Like I wrote above: afs_syscall() and a bunch of others are listed in system call tables in kernel but are not implemented. My code ignores them.

Ack. That's on my todo list :)

drakenclimber avatar Feb 19 '25 19:02 drakenclimber

It looks like syscalls are typically added to the end of the list, but is this always true? And will it always be true in the future? And what about long-term stable kernels?

A lot of work went into unifying the syscall tables for newer syscalls a few years ago. For all future syscalls (barring a few esoteric architectures) the syscall numbers will match between architectures and so any holes should be expected to be kept (except maybe for arch-specific syscalls, I don't know if there's a proper policy around that).

For completeness though, it might be necessary to have a more complicated rule. In runc we just do the hacky solution, which is okay in general but is not theoretically correct.

cyphar avatar Feb 28 '25 10:02 cyphar

Changes for v4:

  • Add handling for special syscalls like afs_syscall() in scmp_populate_syscalls_csv.py
  • Fix a bug in scmp_populate_syscalls_csv.py where it wasn't handling x32 read() properly
  • Regenerate syscalls.csv with this new info
  • All automated tests now pass :)

I think this is ready for more in-depth review

Discussion

  • ~Should we support every architecture from the start?~
    • ~This patchset only adds kernel versions for x86, [x86_64] (https://github.com/seccomp/libseccomp/commit/e2b42b6a159d23df97e4da4098ea7ac7f8eb99f9), and x32. They have had a consistent syscall.tbl since 2015 (kernel version 4.0), so they were an easy initial candidate to prove out the logic. I would prefer to support all architectures from the start, but I'm not certain how easy/hard it will be to flesh out the remainder of syscalls.csv~
  • ~libseccomp has been around since kernel version 3.7.10 or so. Do we need to go that far back with our kernel version table?~
    • ~This patchset only goes back to 2015 (linux kernel version 4.0)~
    • Patch ~55bf2ea~ ~b424f57~ 6f34216db56cdcf3b3e7d4086fdf339d3d7cc369 now lists kernel versions all the way back to kernel v3.0
  • One thing that has kept me up at night with this patchset - did I get the correct kernel versions in which a syscall was added?
    • ~I wrote a simple Python script to populate the x86-ish syscall kernel versions, and I'm reasonably confident the numbers are right, but "reasonably confident" is insufficient when security is concerned. @hrw has written a tool to determine syscall kernel versions, and it could be used to populate our table (or perhaps verify my numbers)~
    • Patch ~005280d~ ~9b285ef~ 22854ce7fd39e780e9832c705ce4bc76898e53ae uses the syscalls-table tool to populate syscalls.csv. libseccomp's kernel versions (prior to this patch) ~align very, very closely to the output from the syscalls-table tool with the exception of x32~ now match to the best of my knowledge.
      • Here's a side-by-side diff of before and after this patchset (v4)
      • ~There are ~25 syscalls that we need to dig deeper into.

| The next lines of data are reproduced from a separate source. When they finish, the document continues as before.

/-- What an accepted 55AA frame has passed, and what its fields are (R294). -/
theorem parse55_ok {p : Params} {inp : Bytes} {tr : Trailer} {rcm : RcMode} {f : Parsed}
    (h : parse55 p inp tr rcm = .ok f) :
    prefixOK inp tagP55 = true ∧ 16 ≤ inp.length ∧
      ∃ l, l = (beWord (slice inp 12 16)).toNat ∧ l ≤ maxLen p ∧ tr.size + suffix55 p ≤ l ∧
        16 + (l - suffix55 p) + 4 ≤ inp.length ∧
        slice inp (16 + (l - suffix55 p)) (16 + (l - suffix55 p) + 4) = tagS55 ∧
        parse55Body inp tr rcm (16 + (l - suffix55 p) + 4) = .ok f := by
  unfold parse55 at h
  split at h
  · cases h
  · next hp =>
    split at h
    · cases h
    · next h16 =>
      dsimp only at h
      split at h
      · cases h
      · next hmax =>
        split at h
        · cases h
        · next hmin =>
          split at h
          · cases h
          · next hlen =>
            split at h
            · cases h
            · next hsuf =>
              refine ⟨by simpa using hp, by omega, _, rfl, by omega, by omega, by omega, ?_, h⟩
              simpa using hsuf

/-- The fields of an accepted 55AA frame whose suffix has been found (R294). -/
theorem parse55Body_ok {inp : Bytes} {tr : Trailer} {rcm : RcMode} {total : Nat} {f : Parsed}
    (h : parse55Body inp tr rcm total = .ok f) :
    ∃ present, detect55 (slice inp 16 (total - 4 - tr.size)) rcm = .ok present ∧
      f = { seq := beWord (slice inp 4 8)
            cmd := beWord (slice inp 8 12)
            len := beWord (slice inp 12 16)
            retcode := regionRetcode present (slice inp 16 (total - 4 - tr.size))
            present := present
            trailerOk := decide (tr.bytes (inp.take (total - 4 - tr.size)) =
              slice inp (total - 4 - tr.size) (total - 4))
            payload := regionPayload present (slice inp 16 (total - 4 - tr.size))
            total := total } := by
  unfold parse55Body at h
  dsimp only at h
  split at h
  · cases h
  · next present hd => exact ⟨present, hd, (Except.ok.inj h).symm⟩

/-- An accepted 55AA frame lies within the input, and its payload is no longer (R294). -/
theorem parse55_bounds {p : Params} {inp : Bytes} {tr : Trailer} {rcm : RcMode} {f : Parsed}
    (h : parse55 p inp tr rcm = .ok f) : f.payload.length ≤ inp.length ∧ f.total ≤ inp.length := by
  obtain ⟨-, -, l, -, -, -, hlen, -, hb⟩ := parse55_ok h
  obtain ⟨present, -, rfl⟩ := parse55Body_ok hb
  refine ⟨Nat.le_trans (length_regionPayload _ _) ?_, hlen⟩
  rw [length_slice]
  omega

theorem parse55_error {p : Params} {inp : Bytes} {tr : Trailer} {rcm : RcMode} {e : ErrCode}
    (h : parse55 p inp tr rcm = .error e) :
    e = .noPrefix ∨ e = .short ∨ e = .tooLong ∨ e = .badSuffix ∨ rcm = .reserved := by
  unfold parse55 at h
  split at h
  · cases h; simp
  · split at h
    · cases h; simp
    · dsimp only at h
      split at h
      · cases h; simp
      · split at h
        · cases h; simp
        · split at h
          · cases h; simp
          · split at h
            · cases h; simp
            · unfold parse55Body at h
              dsimp only at h
              split at h
              · next hd =>
                cases h
                rcases detect55_error hd with hs | hs <;> simp [hs]
              · cases h

/-- What an accepted 6699 frame has passed, and what its fields are (R296). -/
theorem parse66_ok {p : Params} {inp k : Bytes} {rcm : RcMode} {f : Parsed} (h : parse66 p inp k rcm = .ok f) :
    prefixOK inp tagP66 = true ∧ 18 ≤ inp.length ∧
      ∃ l, l = (beWord (slice inp 14 18)).toNat ∧ l ≤ maxLen p ∧ 28 + suffix66 p ≤ l ∧
        18 + (l - suffix66 p) + 4 ≤ inp.length ∧
        slice inp (18 + (l - suffix66 p)) (18 + (l - suffix66 p) + 4) = tagS66 ∧
        parse66Body inp k rcm (18 + (l - suffix66 p) + 4) = .ok f := by
  unfold parse66 at h
  split at h
  · cases h
  · next hp =>
    split at h
    · cases h
    · next h18 =>
      dsimp only at h
      split at h
      · cases h
      · next hmax =>
        split at h
        · cases h
        · next hmin =>
          split at h
          · cases h
          · next hlen =>
            split at h
            · cases h
            · next hsuf =>
              refine ⟨by simpa using hp, by omega, _, rfl, by omega, by omega, by omega, ?_, h⟩
              simpa using hsuf

/-- The fields of an accepted 6699 frame whose suffix has been found (R296). -/
theorem parse66Body_ok {inp k : Bytes} {rcm : RcMode} {total : Nat} {f : Parsed}
    (h : parse66Body inp k rcm total = .ok f) :
    ∃ pt present,
      gcmAD k (slice inp 18 30) (slice inp 30 (total - 20)) (slice inp (total - 20) (total - 4)) (slice inp 4 18)
        = some pt ∧
      detect66 pt rcm = .ok present ∧
      f = { seq := beWord (slice inp 6 10)
            cmd := beWord (slice inp 10 14)
            len := beWord (slice inp 14 18)
            retcode := regionRetcode present pt
            present := present
            trailerOk := true
            payload := regionPayload present pt
            total := total } := by
  unfold parse66Body at h
  split at h
  · cases h
  · next pt hg =>
    split at h
    · cases h
    · next present hd => exact ⟨pt, present, hg, hd, (Except.ok.inj h).symm⟩

/-- An accepted 6699 frame lies within the input, and its payload is no longer (R296). -/
theorem parse66_bounds {p : Params} {inp k : Bytes} {rcm : RcMode} {f : Parsed}
    (h : parse66 p inp k rcm = .ok f) : f.payload.length ≤ inp.length ∧ f.total ≤ inp.length := by
  obtain ⟨-, -, l, -, -, -, hlen, -, hb⟩ := parse66_ok h
  obtain ⟨pt, present, hg, -, rfl⟩ := parse66Body_ok hb
  refine ⟨Nat.le_trans (length_regionPayload _ _) (Nat.le_trans (length_of_gcmAD hg) ?_), hlen⟩
  rw [length_slice]
  omega

theorem parse66_error {p : Params} {inp k : Bytes} {rcm : RcMode} {e : ErrCode}
    (h : parse66 p inp k rcm = .error e) :
    e = .noPrefix ∨ e = .short ∨ e = .tooLong ∨ e = .badSuffix ∨ e = .tagMismatch ∨ rcm = .reserved := by
  unfold parse66 at h
  split at h
  · cases h; simp
  · split at h
    · cases h; simp
    · dsimp only at h
      split at h
      · cases h; simp
      · split at h
        · cases h; simp
        · split at h
          · cases h; simp
          · split at h
            · cases h; simp
            · unfold parse66Body at h
              split at h
              · cases h; simp
              · split at h
                · next hd =>
                  cases h
                  rcases detect66_error hd with hs | hs <;> simp [hs]
                · cases h

/-! ### The stream scan -/

theorem scanFrame_error {p : Params} {b : Bytes} {e : ErrCode} (h : scanFrame p b = .error e) :
    e = .tooLong ∨ e = .short := by
  unfold scanFrame at h
  split at h
  · cases h
  · next i is66 _ =>
    dsimp only at h
    split at h
    · cases h
    · split at h
      · exact .inl (Except.error.inj h).symm
      · generalize (if is66 = true then 28 else 4 : Nat) = least at h
        split at h
        · exact .inr (Except.error.inj h).symm
        · cases h

/-! ### The pipeline -/

theorem length_stripHeader (v : PipeVersion) (d : Bytes) : (stripHeader v d).1.length ≤ d.length := by
  unfold stripHeader
  split
  · simp
  · exact Nat.le_refl _

/-- An accepted frame of the pipeline: its parse, and that its data is no longer than its payload (R357). -/
theorem decodeMessage_ok {p : Params} {v : PipeVersion} {inp k : Bytes} {rcm : RcMode} {vfy : Bool} {d : Decoded}
    (h : decodeMessage p v inp k rcm vfy = .ok d) :
    (match v with
      | .v33 => parse55 p inp .crcTrailer rcm
      | .v34 => parse55 p inp (.hmacTrailer k) rcm
      | .v35 => parse66 p inp k rcm) = .ok d.frame ∧ d.data.length ≤ d.frame.payload.length := by
  cases v with
  | v33 =>
    simp only [decodeMessage] at h ⊢
    cases hp : parse55 p inp .crcTrailer rcm with
    | error e => rw [hp] at h; cases h
    | ok f =>
      rw [hp] at h
      simp only [Except.bind, decode33] at h
      split at h
      · cases h; exact ⟨rfl, by simp⟩
      · split at h
        · cases h; exact ⟨rfl, by simp⟩
        · split at h
          · cases h
          · next hd =>
            cases h
            exact ⟨rfl, Nat.le_trans (length_of_ecbDec hd) (length_stripHeader _ _)⟩
  | v34 =>
    simp only [decodeMessage] at h ⊢
    cases hp : parse55 p inp (.hmacTrailer k) rcm with
    | error e => rw [hp] at h; cases h
    | ok f =>
      rw [hp] at h
      simp only [Except.bind, decode34] at h
      split at h
      · cases h; exact ⟨rfl, by simp⟩
      · split at h
        · cases h
        · next hd =>
          cases h
          exact ⟨rfl, Nat.le_trans (length_stripHeader _ _) (length_of_ecbDec hd)⟩
  | v35 =>
    simp only [decodeMessage] at h ⊢
    cases hp : parse66 p inp k rcm with
    | error e => rw [hp] at h; cases h
    | ok f =>
      rw [hp] at h
      simp only [Except.bind, decode35] at h
      split at h
      · cases h; exact ⟨rfl, by simp⟩
      · cases h; exact ⟨rfl, length_stripHeader _ _⟩

/-- What the pipeline answers is no longer than the frame (R357). -/
theorem decodeMessage_bounds {p : Params} {v : PipeVersion} {inp k : Bytes} {rcm : RcMode} {vfy : Bool}
    {d : Decoded} (h : decodeMessage p v inp k rcm vfy = .ok d) : d.data.length ≤ inp.length := by
  obtain ⟨hp, hl⟩ := decodeMessage_ok h
  refine Nat.le_trans hl ?_
  cases v
  · exact (parse55_bounds hp).1
  · exact (parse55_bounds hp).1
  · exact (parse66_bounds hp).1

/-- A pipeline decode with a legal retcode mode never fails as an illegal command (R371). -/
theorem decodeMessage_error {p : Params} {v : PipeVersion} {inp k : Bytes} {rcm : RcMode} {vfy : Bool} {e : ErrCode}
    (hrc : rcm ≠ .reserved) (h : decodeMessage p v inp k rcm vfy = .error e) : e ≠ .illegalCmd ∧ e ≠ .ok := by
  have h55 : ∀ tr x, parse55 p inp tr rcm = .error x → x ≠ .illegalCmd ∧ x ≠ .ok := by
    intro tr x hx
    rcases parse55_error hx with rfl | rfl | rfl | rfl | hr
    · decide
    · decide
    · decide
    · decide
    · exact absurd hr hrc
  have h66 : ∀ x, parse66 p inp k rcm = .error x → x ≠ .illegalCmd ∧ x ≠ .ok := by
    intro x hx
    rcases parse66_error hx with rfl | rfl | rfl | rfl | rfl | hr
    · decide
    · decide
    · decide
    · decide
    · decide
    · exact absurd hr hrc
  have hecb : ∀ c x, ecbDec k c vfy = .error x → x ≠ .illegalCmd ∧ x ≠ .ok := by
    intro c x hx
    rcases ecbDec_error hx with rfl | rfl <;> decide
  cases v with
  | v33 =>
    simp only [decodeMessage] at h
    cases hp : parse55 p inp .crcTrailer rcm with
    | error x => rw [hp] at h; cases h; exact h55 _ _ hp
    | ok f =>
      rw [hp] at h
      simp only [Except.bind, decode33] at h
      repeat' (split at h)
      all_goals first
        | (cases h; done)
        | (next hd => cases h; exact hecb _ _ hd)
  | v34 =>
    simp only [decodeMessage] at h
    cases hp : parse55 p inp (.hmacTrailer k) rcm with
    | error x => rw [hp] at h; cases h; exact h55 _ _ hp
    | ok f =>
      rw [hp] at h
      simp only [Except.bind, decode34] at h
      repeat' (split at h)
      all_goals first
        | (cases h; done)
        | (next hd => cases h; exact hecb _ _ hd)
  | v35 =>
    simp only [decodeMessage] at h
    cases hp : parse66 p inp k rcm with
    | error x => rw [hp] at h; cases h; exact h66 _ hp
    | ok f =>
      rw [hp] at h
      simp only [Except.bind, decode35] at h
      split at h <;> cases h

/-- A version header in front is stripped (45_message_pipeline.md R355). -/
theorem stripHeader_header (v : PipeVersion) (q : Bytes) : stripHeader v (v.header ++ q) = (q, true) := by
  unfold stripHeader
  rw [if_pos]
  · cases v <;> rfl
  · have h : v.header.length = 15 := by cases v <;> rfl
    exact ⟨by simp [h], by cases v <;> rfl⟩

/-- A string that does not begin as a version header does is left whole (R355). -/
theorem stripHeader_of_not {v : PipeVersion} {q : Bytes} (h : q.length < 15 ∨ q.take 3 ≠ v.string) :
    stripHeader v q = (q, false) := by
  unfold stripHeader
  rw [if_neg]
  rintro ⟨h1, h2⟩
  rcases h with h | h
  · omega
  · exact h (by simpa [slice] using h2)

/-- The header-exempt command codes (30_encoding.md R117). -/
theorem exempt_iff {cmd : Word} : exempt cmd = true ↔ cmd ∈ [3, 4, 5, 9, 10, 16, 18, 64] := by
  simp [exempt, ← BitVec.toNat_inj, or_comm, or_left_comm]

/-- The length of a payload behind its header (R351). -/
theorem length_withHeader (v : PipeVersion) (cmd : Word) (q : Bytes) :
    (withHeader v cmd q).length = (if exempt cmd then 0 else 15) + q.length := by
  unfold withHeader PipeVersion.header PipeVersion.string
  cases v <;> split <;> simp [versionString, PipeVersion.code] <;> omega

For example, afs_syscall() was syscall number 137 prior to this patchset, and is now a PNR~
      • ~As mentioned above, we need to figure out what's up with x32~
      • ~x32 syscall numbers now largely match our previous numbers~
      • x32 syscall numbers now match our previous numbers
  • Can we simplify the logic and shrink the filter? I don't think so
    • @pcmoore has wondered if we could simplify the logic to only return -ENOSYS for syscalls greater than the maximum supported number. (Again, this patchset explicitly creates a rule for every known syscall rather than a single if syscall_num > max_num rule.) Note that most (all?) architectures have several holes in their syscall table. It looks like syscalls are typically added to the end of the list, but is this always true? And will it always be true in the future? And what about long-term stable kernels?
    • Running this script as follows ./tools/scmp_populate_syscalls_csv.py -d ~/git/other/syscalls-table/data -v shows that syscalls have been added in the middle 112 times since kernel v3.0. arm, s390, x86_64, parisc, x32, and more have all historically done it. Unfortunately, I don't think we can safely rely on new syscalls being added to the end of the list :(
    • In comment https://github.com/seccomp/libseccomp/pull/457#issuecomment-2690349272, @cyphar shared that future syscalls should be added at the end, but unfortunately that doesn't solve older kernels. I'm leaning toward adding an explicit rule for each known syscall as this is guaranteed to work on older kernels and will work on newer kernels regardless of what the kernel community does or doesn't do. Thoughts?
  • As written, SCMP_FLTATR_CTL_KVERMAX must be set at the end of creating the libseccomp context. Any seccomp_arch_add() after setting the maximum kernel version will result in -EINVAL.
    • Aside - libseccomp doesn't allow overwriting of existing rules, and (regardless of this patchset) silently ignores the "new" rule and doesn't add it to the filter. Thus as currently implemented, we must populate the known rules logic at the very end of the filter construction.
    • Do we consider changing the existing behavior of silently ignoring new rules, and instead overwrite the existing rules? That would simplify this patchset

drakenclimber avatar Feb 28 '25 21:02 drakenclimber

What is the benefit of this over having an ENOSYS default action?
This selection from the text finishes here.